#### [DESCRIPTION OF THE TASK]
Scan the records that follow, and whenever a line has the word "with", copy it.

#### [INFORMATION SUPPLIED]
theorem witness_ReadCodeIsTheOperandsCode :
    ∃ s, CoreInv s ∧ s.ecode = 0#4 ∧
      (∃ w, memRead (regOffset .code) s = (s, w)) ∧ (∃ w, memRead (regOffset .out0) s = (s, w)) ∧
      (∃ w, memRead (regOffset .out1) s = (s, w)) ∧ ∃ w, memRead (regOffset .outLen) s = (s, w) :=
  ⟨done, done_inv, rfl, ⟨_, rfl⟩, ⟨_, rfl⟩, ⟨_, rfl⟩, ⟨_, rfl⟩⟩

theorem witness_ResultsDependOnOperandsAlone :
    ∃ s t, CoreInv s ∧ CoreInv t ∧ s.ov = true ∧ t.ov = true ∧
      s.keybuf.take s.klen = t.keybuf.take t.klen ∧ s.ctr = t.ctr ∧ s.digits = t.digits ∧
      s.keyMax ≠ t.keyMax :=
  ⟨done, doneWide, done_inv, doneWide_inv, rfl, rfl, rfl, rfl, rfl, by decide⟩

theorem witness_PaddingShape :
    (List.replicate 55 0#8).length < 2 ^ 61 ∧ (List.replicate 56 0#8).length < 2 ^ 61 := by
  simp

theorem witness_ScheduleRecurrence : (List.replicate 16 0#32).length = 16 := by simp

/-- A block of 64 bytes, and a round in each of the four ranges at its two ends. -/
theorem witness_CompressionRunsTheEightyRounds :
    (List.replicate 64 0#8).length = 64 ∧ (0 ≤ 19 ∧ 19 < 20 ∧ 39 < 40 ∧ 59 < 60 ∧ 79 < 80) := by simp

/-- One block and two. -/
theorem witness_HashChainsTheBlocks :
    (List.replicate 55 0#8).length < 2 ^ 61 ∧ (sha1Pad (List.replicate 55 0#8)).length = 64 * 1 ∧
      (List.replicate 56 0#8).length < 2 ^ 61 ∧ (sha1Pad (List.replicate 56 0#8)).length = 64 * 2 := by
  decide +kernel

theorem witness_HmacIsFourCompressions :
    (∃ k x : List Byte, k.length = 64 ∧ x.length = 8) ∧ ∃ k x : List Byte, k.length = 1 ∧ x.length = 8 :=
  ⟨⟨List.replicate 64 0#8, be8 0#64, by simp, rfl⟩, ⟨[0#8], be8 0#64, rfl, rfl⟩⟩

theorem witness_EquivalentKeysGiveEqualDigests :
    (∃ k : List Byte, k.length = 64) ∧ (∃ k : List Byte, 64 < k.length) ∧
      ∃ (k : List Byte) (n : Nat), k.length + n ≤ 64 ∧ 0 < n :=
  ⟨⟨List.replicate 64 0#8, by simp⟩, ⟨List.replicate 65 0#8, by simp⟩, ⟨[0x31#8], 63, by simp⟩⟩

theorem witness_ReductionKeepsTheLowDigits : (0 < min 1 8) ∧ 7 < min 15 8 := by decide

theorem witness_FormattedStringDenotesTheCode :
    (1 ≤ 1 ∧ 1 ≤ 8 ∧ 9 < 10 ^ 1) ∧ 1 ≤ 8 ∧ 8 ≤ 8 ∧ 99999999 < 10 ^ 8 := by decide

end Sys2Proof.Tests
end

section
/-! The state (spec 10_state.md): what a valid stage holds, as a function of the operands (R38 to R45);
the reset values (R37); the STATUS register (R31). -/

namespace Sys2Proof.Machine

/-! ### A valid stage holds the value computed from the operands (R38 to R41) -/

theorem CoreInv.digest_eq {s : State} (hs : CoreInv s) (hdv : s.dv = true) :
    s.digest = hmacSha1 s.key s.text :=
  (hs.digest_ok hdv).2.2

theorem CoreInv.selected_eq {s : State} (hs : CoreInv s) (hsv : s.sv = true) :
    (s.offset, s.sel) = select (hmacSha1 s.key s.text) := by
  obtain ⟨hdv, hsel⟩ := hs.selected_ok hsv
  rw [hsel, hs.digest_eq hdv]

theorem CoreInv.code_toNat_eq {s : State} (hs : CoreInv s) (hcv : s.cv = true) :
    s.code.toNat =
      (select (hmacSha1 s.key s.text)).2.toNat % 10 ^ s.digits.toNat := by
  obtain ⟨hsv, -, -, hcode, -⟩ := hs.code_ok hcv
  rw [hcode, ← hs.selected_eq hsv]

/-- The valid flags are set in the order of the stages. -/
theorem CoreInv.valid_of_ov {s : State} (hs : CoreInv s) (hov : s.ov = true) :
    s.dv = true ∧ s.sv = true ∧ s.cv = true := by
  have hcv := (hs.out_ok hov).1
  have hsv := (hs.code_ok hcv).1
  exact ⟨(hs.selected_ok hsv).1, hsv, hcv⟩

/-- Settles O44: by the invariant each stage is computed from the stage before it, and the first one from
the key and the counter. -/
theorem resultsDependOnOperandsAlone : Obligations.ResultsDependOnOperandsAlone := by
  unfold Obligations.ResultsDependOnOperandsAlone
  intro s t hs ht hsov htov hkey hctr hdigits
  obtain ⟨hsdv, hssv, hscv⟩ := hs.valid_of_ov hsov
  obtain ⟨htdv, htsv, htcv⟩ := ht.valid_of_ov htov
  obtain ⟨-, hslen, hsout⟩ := hs.out_ok hsov
  obtain ⟨-, htlen, htout⟩ := ht.out_ok htov
  have hmac : hmacSha1 s.key s.text = hmacSha1 t.key t.text := by
    simp only [State.key, State.text, hkey, hctr]
  have hselected : (s.offset, s.sel) = (t.offset, t.sel) := by
    rw [hs.selected_eq hssv, ht.selected_eq htsv, hmac]
  have hcode : s.code = t.code := by
    apply BitVec.eq_of_toNat_eq
    rw [hs.code_toNat_eq hscv, ht.code_toNat_eq htcv, hmac, hdigits]
  refine ⟨?digest, congrArg Prod.fst hselected, congrArg Prod.snd hselected, hcode, ?out, ?outlen⟩
  case digest => rw [hs.digest_eq hsdv, ht.digest_eq htdv, hmac]
  case out => rw [hsout, htout, hcode, hdigits]
  case outlen => rw [hslen, htlen, hdigits]

/-! ### Reset (R37) -/

/-- The hardware reset is the reset of every field, in the state that has accepted the event (R149). -/
theorem step_of_reset {s : State} {q : List Event} (h : s.pending = .reset :: q) :
    step s = .next (resetFields (accept q s)) := by
  simp only [step, h, perform]

theorem exec_clr (s : State) : exec .clr s = .next (resetFields s) := rfl

/-- The three ways to the reset state differ in the port's own fields alone. -/
theorem eq_resetTo_of_reset {s t : State}
    (h : (∃ q, s.pending = .reset :: q ∧ step s = .next t) ∨ exec .clr s = .next t ∨
      t = State.resetTo s.keyMax) :
    ∃ p r, t = { State.resetTo s.keyMax with pending := p, rdata := r } := by
  obtain ⟨q, hq, hstep⟩ | hclr | rfl := h
  · rw [step_of_reset hq] at hstep
    cases hstep
    exact ⟨q, none, rfl⟩
  · rw [exec_clr] at hclr
    cases hclr
    exact ⟨s.pending, s.rdata, rfl⟩
  · exact ⟨[], none, rfl⟩

/-- Settles O1: each of the three ways leads to the reset state, whose fields are read off. -/
theorem resetValuesOfEveryField : Obligations.ResetValuesOfEveryField := by
  unfold Obligations.ResetValuesOfEveryField
  refine ⟨rfl, fun s t h => ?_⟩
  obtain ⟨p, r, rfl⟩ := eq_resetTo_of_reset h
  exact ⟨rfl, List.length_replicate, fun i hi => List.getElem?_replicate_of_lt hi, rfl, rfl, rfl,
    fun i => Vector.getElem_replicate i.isLt, rfl, rfl, rfl, fun i => Vector.getElem_replicate i.isLt,
    rfl, rfl, rfl, rfl, rfl, rfl, rfl⟩

/-! ### The STATUS register (R31) -/

/-- A register that R61 lets be read while frozen belongs to no stage (R68), so it never faults. -/
theorem regStage_of_readInAnyState {r : Reg} (h : readInAnyState r = true) : regStage r = none := by
  cases r <;> simp_all [readInAnyState, regStage]

/-- Frozen or not, a read of such a register returns its value and changes nothing (R59, R61, R67). -/
theorem memRead_of_readInAnyState {s : State} {r : Reg} {w : Word} (h : readInAnyState r = true)
    (hw : regView r s = some w) : memRead (regOffset r) s = (s, w) := by
  cases hf : s.frozen with
  | true => simp [memRead_frozen hf, frozenRead, h, hw]
  | false => simp [memRead_regOffset hf, regRead, regStage_of_readInAnyState h, hw]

#### [SOLUTION TO THE EXERCISE]
    ∃ p r, t = { State.resetTo s.keyMax with pending := p, rdata := r } := by
  cases hf : s.frozen with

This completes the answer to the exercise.